The PBAC was satisfied that the submission appropriately addresses and fulfils criteria 1 through 8 of the LSDP criteria.  The PBAC noted that risk share agreements are a requirement of listing through the LSDP.

In regard to LSDP criteria B1, the PBAC was concerned that the proposed price of the drug was higher when compared with the effective price of the drug in some comparable overseas markets.  The PBAC particularly noted the lower price available online from Canada. 

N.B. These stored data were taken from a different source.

/-- The fields of a TICKET payload as sent, before any range check (R3). -/
structure RawTicket where
  id          : Nat
  blockId     : Nat
  coverId     : Option Nat
  profile     : Nat
  blockWidth  : Nat
  blockHeight : Nat
  nominal     : Nat
  tolerance   : Nat
  millDepth   : Nat
  trimWidth   : Nat
  trimHeight  : Nat
  footMargin  : Option Nat
  coverStock  : Nat
  coverWidth  : Nat
  hinge       : Option Nat
  sideGlue    : Option Nat
  sample      : Bool
deriving DecidableEq, Repr

/-- Expected payload length of a presence byte (R3). -/
def ticketLength (presence : Nat) : Nat :=
  50 + (if presence.testBit 0 then 8 else 0) + (if presence.testBit 1 then 4 else 0)
    + (if presence.testBit 2 then 4 else 0) + (if presence.testBit 3 then 4 else 0)

/-- The fields of a payload body, in the order of R1. -/
def readTicket (presence : Nat) (p0 : List Byte) : RawTicket :=
  let (id, p1) := takeNat 4 p0
  let (blockId, p2) := takeNat 8 p1
  let (coverId, p3) := takeOpt (presence.testBit 0) 8 p2
  let (profile, p4) := takeNat 1 p3
  let (blockWidth, p5) := takeNat 4 p4
  let (blockHeight, p6) := takeNat 4 p5
  let (nominal, p7) := takeNat 4 p6
  let (tolerance, p8) := takeNat 4 p7
  let (millDepth, p9) := takeNat 4 p8
  let (trimWidth, p10) := takeNat 4 p9
  let (trimHeight, p11) := takeNat 4 p10
  let (footMargin, p12) := takeOpt (presence.testBit 1) 4 p11
  let (coverStock, p13) := takeNat 4 p12
  let (coverWidth, p14) := takeNat 4 p13
  let (hinge, p15) := takeOpt (presence.testBit 2) 4 p14
  let (sideGlue, _) := takeOpt (presence.testBit 3) 4 p15
  { id := id, blockId := blockId, coverId := coverId, profile := profile, blockWidth := blockWidth,
    blockHeight := blockHeight, nominal := nominal, tolerance := tolerance, millDepth := millDepth,
    trimWidth := trimWidth, trimHeight := trimHeight, footMargin := footMargin, coverStock := coverStock,
    coverWidth := coverWidth, hinge := hinge, sideGlue := sideGlue, sample := presence.testBit 4 }

/-- The format check (R3, R5): none when the payload is badly formed. -/
def parseTicket : List Byte → Option RawTicket
  | [] => none
  | b :: body =>
    if b.toNat < 32 ∧ body.length + 1 = ticketLength b.toNat then some (readTicket b.toNat body) else none

/-- A dimension lies in its range and is a multiple of 10 (R1, R5). -/
def dimOk (lo hi x : Nat) : Bool := decide (lo ≤ x ∧ x ≤ hi ∧ x % 10 = 0)

/-- The same for an optional dimension; an absent one passes. -/
def optDimOk (lo hi : Nat) : Option Nat → Bool
  | none => true
  | some x => dimOk lo hi x

/-- The range check (R1, R5). -/
def RawTicket.rangeOk (r : RawTicket) : Bool :=
  decide (r.profile ≤ 15) && dimOk 100000 340000 r.blockWidth && dimOk 140000 360000 r.blockHeight
    && dimOk 2000 60000 r.nominal && dimOk 100 5000 r.tolerance && dimOk 0 3000 r.millDepth
    && dimOk 90000 250000 r.trimWidth && dimOk 120000 340000 r.trimHeight
    && optDimOk 2000 30000 r.footMargin && dimOk 100 800 r.coverStock && dimOk 190000 600000 r.coverWidth
    && optDimOk 4000 12000 r.hinge && optDimOk 3000 10000 r.sideGlue

/-- The foot margin the Ticket Unit supplies: (H_b - H_t)/2 rounded down to a multiple of 10 (R2). -/
def suppliedMargin (blockHeight trimHeight : Nat) : Int :=
  ((blockHeight : Int) - trimHeight) / 2 / 10 * 10
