-- ==== Sys2Proof/Machine/JobCtl.lean ====
section
/-! DEFINITION. What the endings of the jobs do (R44, R50, R51, R61 to R73, R84 to R98, R124, R125), and the
taking of a group node's job statuses. -/

namespace Sys2Proof.Machine

/-! ## Counts and failures -/

/-- An overrun, or a FAILED release: the station's count rises, and at 2 the line faults with STATION_OVERRUN
(R51). -/
def stationOverrun (st : Station) (s : State) : State :=
  let n := min 2 (s.car.overruns[stationIdx st] + 1)
  let s := setOverrun st n s
  if n = 2 then
    raiseNotice .stationOverrun (BitVec.ofNat 32 (nodeAddr (stationNode st))) (lineFault .stationOverrun s)
  else s

/-- One attempt of a draw: a match sets the mismatch count to 0, anything else raises it (R83, R86). -/
def countAttempt (n : Nat) : Attempt → Nat
  | .hit => 0
  | .mismatch _ | .unreadable => min 2 (n + 1)

/-- The mismatch count after a draw's attempts, in their order (R86). -/
def countAttempts (n : Nat) (l : List Attempt) : Nat := l.foldl countAttempt n

/-- The attempts bring the count to 2: COVER_SEQUENCE is reported, with its notice (R87). -/
def coverSequence (id : TicketId) (attempts : List Attempt) (s : State) : State :=
  if !attempts.isEmpty && s.cover.mismatch == 2 then
    raiseNotice .coverSequence id (lineHold .coverSequence s)
  else s

/-- Ticket id a job carries, 0 for none. -/
def Job.id (j : Job) : TicketId := j.item.ticket.getD 0

/-- A job ends FAILED, with the outcomes of a draw's attempts (R12, R44, R50, R51, R69, R71, R72, R88, R94, R97,
R125). -/
def jobFailed (attempts : List Attempt) (j : Job) (s : State) : State :=
  let st := j.item.station
  let c := j.item.clamp
  let s := endJob st .failed s
  match st with
  | .load =>
    let s := setOverrun st 0 s
    if j.openLoad then dropReservation s else s
  | .mill | .spine | .side | .nip => setReason c .station (setOverrun st 0 s)
  | .draw =>
    let s := setOverrun st 0 { s with cover := { s.cover with mismatch := countAttempts s.cover.mismatch attempts } }
    let s := setReason c (if !attempts.isEmpty && s.cover.mismatch == 2 then .cover else .station) s
    coverSequence j.id attempts s
  | .apply => setReason c .station (removeEntry (setOverrun st 0 s))
  | .release => stationOverrun st (discardEarly s)

/-- A job overrun: ABORT to its node, ABORTED, reason STATION for its book, the count raised; a load drops its
reservation, an apply its entry, a release an EARLY mark (R51, R67, R94, R125). -/
def jobOverran (j : Job) (s : State) : State :=
  let st := j.item.station
  let c := j.item.clamp
  let s := endJob st .aborted (abortStation st s)
  let s := match st with
    | .load => if j.openLoad then dropReservation s else s
    | .apply => setReason c .station (removeEntry s)
    | .release => setReason c .station (discardEarly s)
    | _ => setReason c .station s
  stationOverrun st s

/-! ## Results -/

/-- LOADED: the six steps of R63. With the clamp already loaded or no ticket queued, which the part's rules
exclude, no record is made and the reservation is dropped (log 23). -/
def loadedResult (gap : BitVec 16) (c : Fin 20) (s : State) : State :=
  match s.tickets.queue with
  | [] => dropReservation s
  | t :: rest =>
    if loadedAt s c then dropReservation s
    else
      let book := loadedBook t s.profiles[t.profile].fields c gap (clampRec s c).zero s.clock
      let before := s.tickets.queue.length
      let s := setBook c (some book) { s with tickets := ⟨rest, false⟩ }
      let s := { s with dlv := { s.dlv with loaded := s.dlv.loaded + 1 }
                        car := { s.car with diverts := 0 } }
      afterRemoval before s

/-- MISMATCH or UNREADABLE: the reservation is dropped and the divert count raised; at 3 INFEED_SEQUENCE is
reported, with the head ticket in its notice (R64, R65). -/
def loadDiverted (s : State) : State :=
  let n := min 3 (s.car.diverts + 1)
  let head := match s.tickets.queue with
    | t :: _ => t.id
    | [] => 0
  let s := dropReservation { s with car := { s.car with diverts := n } }
  if n = 3 then raiseNotice .infeedSequence head (lineHold .infeedSequence s) else s

/-- Zero learning's reading: beyond 800 micrometres the clamp becomes SUSPECT, else its offset is moved (R44,
R45). -/
def learned (gap : BitVec 16) (c : Fin 20) (s : State) : State :=
  let j := gap.toInt
  let k := clampRec s c
  if 800 < |j| then raiseNotice .clampSuspect (BitVec.ofNat 32 c.val) (setClamp c { k with mark := .suspect } s)
  else setClamp c { k with zero := learnedOffset k.zero j } s

/-- The result of a load or zero-learning job is one of its own kind (R61, R43). -/
def loadResultFits (p : JobParams) (r : JobResult) : Bool :=
  match p, r with
  | .load _ _, .loaded _ | .load _ _, .mismatch _ | .load _ _, .unreadable | .load _ _, .noBlock => true
  | .learn, .gap _ => true
  | _, _ => false

/-- The DONE of a load or zero-learning job (R44, R63, R64, R66). -/
def loadDone (r : JobResult) (j : Job) (s : State) : State :=
  if loadResultFits j.item.params r then
    let s := setOverrun .load 0 (endJob .load .done s)
    match r with
    | .loaded gap => loadedResult gap j.item.clamp s
    | .mismatch _ | .unreadable => loadDiverted s
    | .noBlock => dropReservation s
    | .gap g => learned g j.item.clamp s
    | .plain | .draw _ => s
  else s

/-- The DONE of a draw: an empty list of attempts, or one longer than allowed, counts as FAILED with no
outcomes; otherwise the outcomes are counted, and a KEEP appends its entry on a match or gives COVER (R86,
R87). -/
def drawDone (attempts : List Attempt) (j : Job) (s : State) : State :=
  match j.item.params with
  | .draw form _ allowed _ =>
    match attempts.getLast? with
    | none => jobFailed [] j s
    | some last =>
      if allowed < attempts.length then jobFailed [] j s
      else
        let s := setOverrun .draw 0 (endJob .draw .done s)
        let s := { s with cover := { s.cover with mismatch := countAttempts s.cover.mismatch attempts } }
        let s := match form with
          | .keep =>
            if last == .hit then
              { s with cover := { s.cover with entries := s.cover.entries ++ [⟨j.item.clamp, j.id⟩] } }
            else setReason j.item.clamp .cover s
          | .divert => s
        coverSequence j.id attempts s
  | _ => s

/-- The form of an apply job (R93). -/
def isApply : JobParams → Bool
  | .apply .apply => true
  | _ => false

/-- The attempts that a DONE of a draw carries; a result of another kind carries none (R85, R86). -/
def drawnAttempts : JobResult → List Attempt
  | .draw l => l
  | _ => []

/-- A job is answered DONE (R50, R61, R69 to R72, R86, R94, R97, R125). A load result of another job's kind is
discarded (log 22). -/
def jobDone (r : JobResult) (j : Job) (s : State) : State :=
  let c := j.item.clamp
  match j.item.station with
  | .load => loadDone r j s
  | .mill => setOverrun .mill 0 (endJob .mill .done s)
  | .spine =>
    let s := setOverrun .spine 0 (endJob .spine .done s)
    match bookIn s c with
    | some b => setBook c (some { b with glueTime := some s.clock }) s
    | none => s
  | .side => setOverrun .side 0 (endJob .side .done s)
  | .draw => drawDone (drawnAttempts r) j s
  | .apply =>
    let s := removeEntry (setOverrun .apply 0 (endJob .apply .done s))
    if isApply j.item.params then
      match bookIn s c with
      | some b => setBook c (some { b with coverTime := some s.clock }) s
      | none => s
    else s
  | .nip => setOverrun .nip 0 (endJob .nip .done s)
  | .release => releaseAnswered c s

/-! ## Slot answers (R50, R154) -/

/-- A repeat WORK for the job already waits (R154). -/
def repeatWaits (s : State) (j : Job) : Bool :=
  s.bus.carQ.any fun f => match f with
    | .work tag items true => tag == s.car.tag && items.any fun i => i.station == j.item.station
    | _ => false

/-- NO_JOB: a repeat WORK for an ISSUED job, the end of a BUSY one (R154). -/
def noJob (j : Job) (s : State) : State :=
  if j.status == .busy then jobFailed [] j s
  else if repeatWaits s j then s
  else handOver (.work s.car.tag [j.item] true) s

/-- What the slot answer says of a station; saying nothing is NO_JOB (R154). -/
def answerFor (jobs : List (Station × JobAnswer)) (st : Station) : JobAnswer :=
  match jobs.find? fun e => e.1 == st with
  | some e => e.2
  | none => .noJob

/-- One job's status is taken; a job that is not in flight, or whose release is already answered, discards it
(R50, R125, R154). -/
def takeStatus (jobs : List (Station × JobAnswer)) (st : Station) (s : State) : State :=
  match jobAt s st with
  | none => s
  | some j =>
    if s.car.state != .dwelling || !j.inFlight || j.releaseDone then s
    else
      match answerFor jobs st with
      | .busy => updateJob st (fun j => { j with status := .busy }) s
      | .done r => jobDone r j s
      | .failed attempts => jobFailed attempts j s
      | .noJob => noJob j s

/-- The stations a group node works (9.1). -/
def nodeStations : NodeId → List Station
  | .loader => [.load] | .mill => [.mill] | .glue => [.spine, .side] | .cover => [.draw, .apply]
  | .nip => [.nip] | .release => [.release] | .drive | .cooling | .trimmer => []

/-- A group node's job statuses, taken station by station when they are of the present dwell (R50, R154). -/
def takeJobs (tag : Byte) (n : NodeId) (jobs : List (Station × JobAnswer)) (s : State) : State :=
  if tag == s.car.tag then (nodeStations n).foldl (fun s st => takeStatus jobs st s) s else s

end Sys2Proof.Machine
end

The PBAC also requested that the sponsor provide information regarding the appropriateness of the 100 mg soluble tablet particularly for paediatric patients and clarify whether there is the possibility of wastage.  The PBAC was also interested in stability data for the solution formed by dissolving the tablet, particularly as in reality the patient could retain any remaining solution for the next dose.

The PBAC therefore deferred the submission so that discussion could take place with the sponsor regarding price, noting that further information regarding dissolution stability data and wastage could inform this discussion.

Recommendation:
Defer

13. Context for Decision
The PBAC helps decide whether and, if so, how medicines should be subsidised in Australia. It considers submissions in this context. A PBAC decision not to recommend listing or not to recommend changing a listing does not represent a final PBAC view about the merits of the medicine. A company can resubmit to the PBAC or seek independent review of the PBAC decision.

14. Sponsor’s Comment
Merck Serono is pleased to continue working with the PBAC and the Department to ensure timely access to Kuvan, through the LSDP, for patients with this rare and serious condition.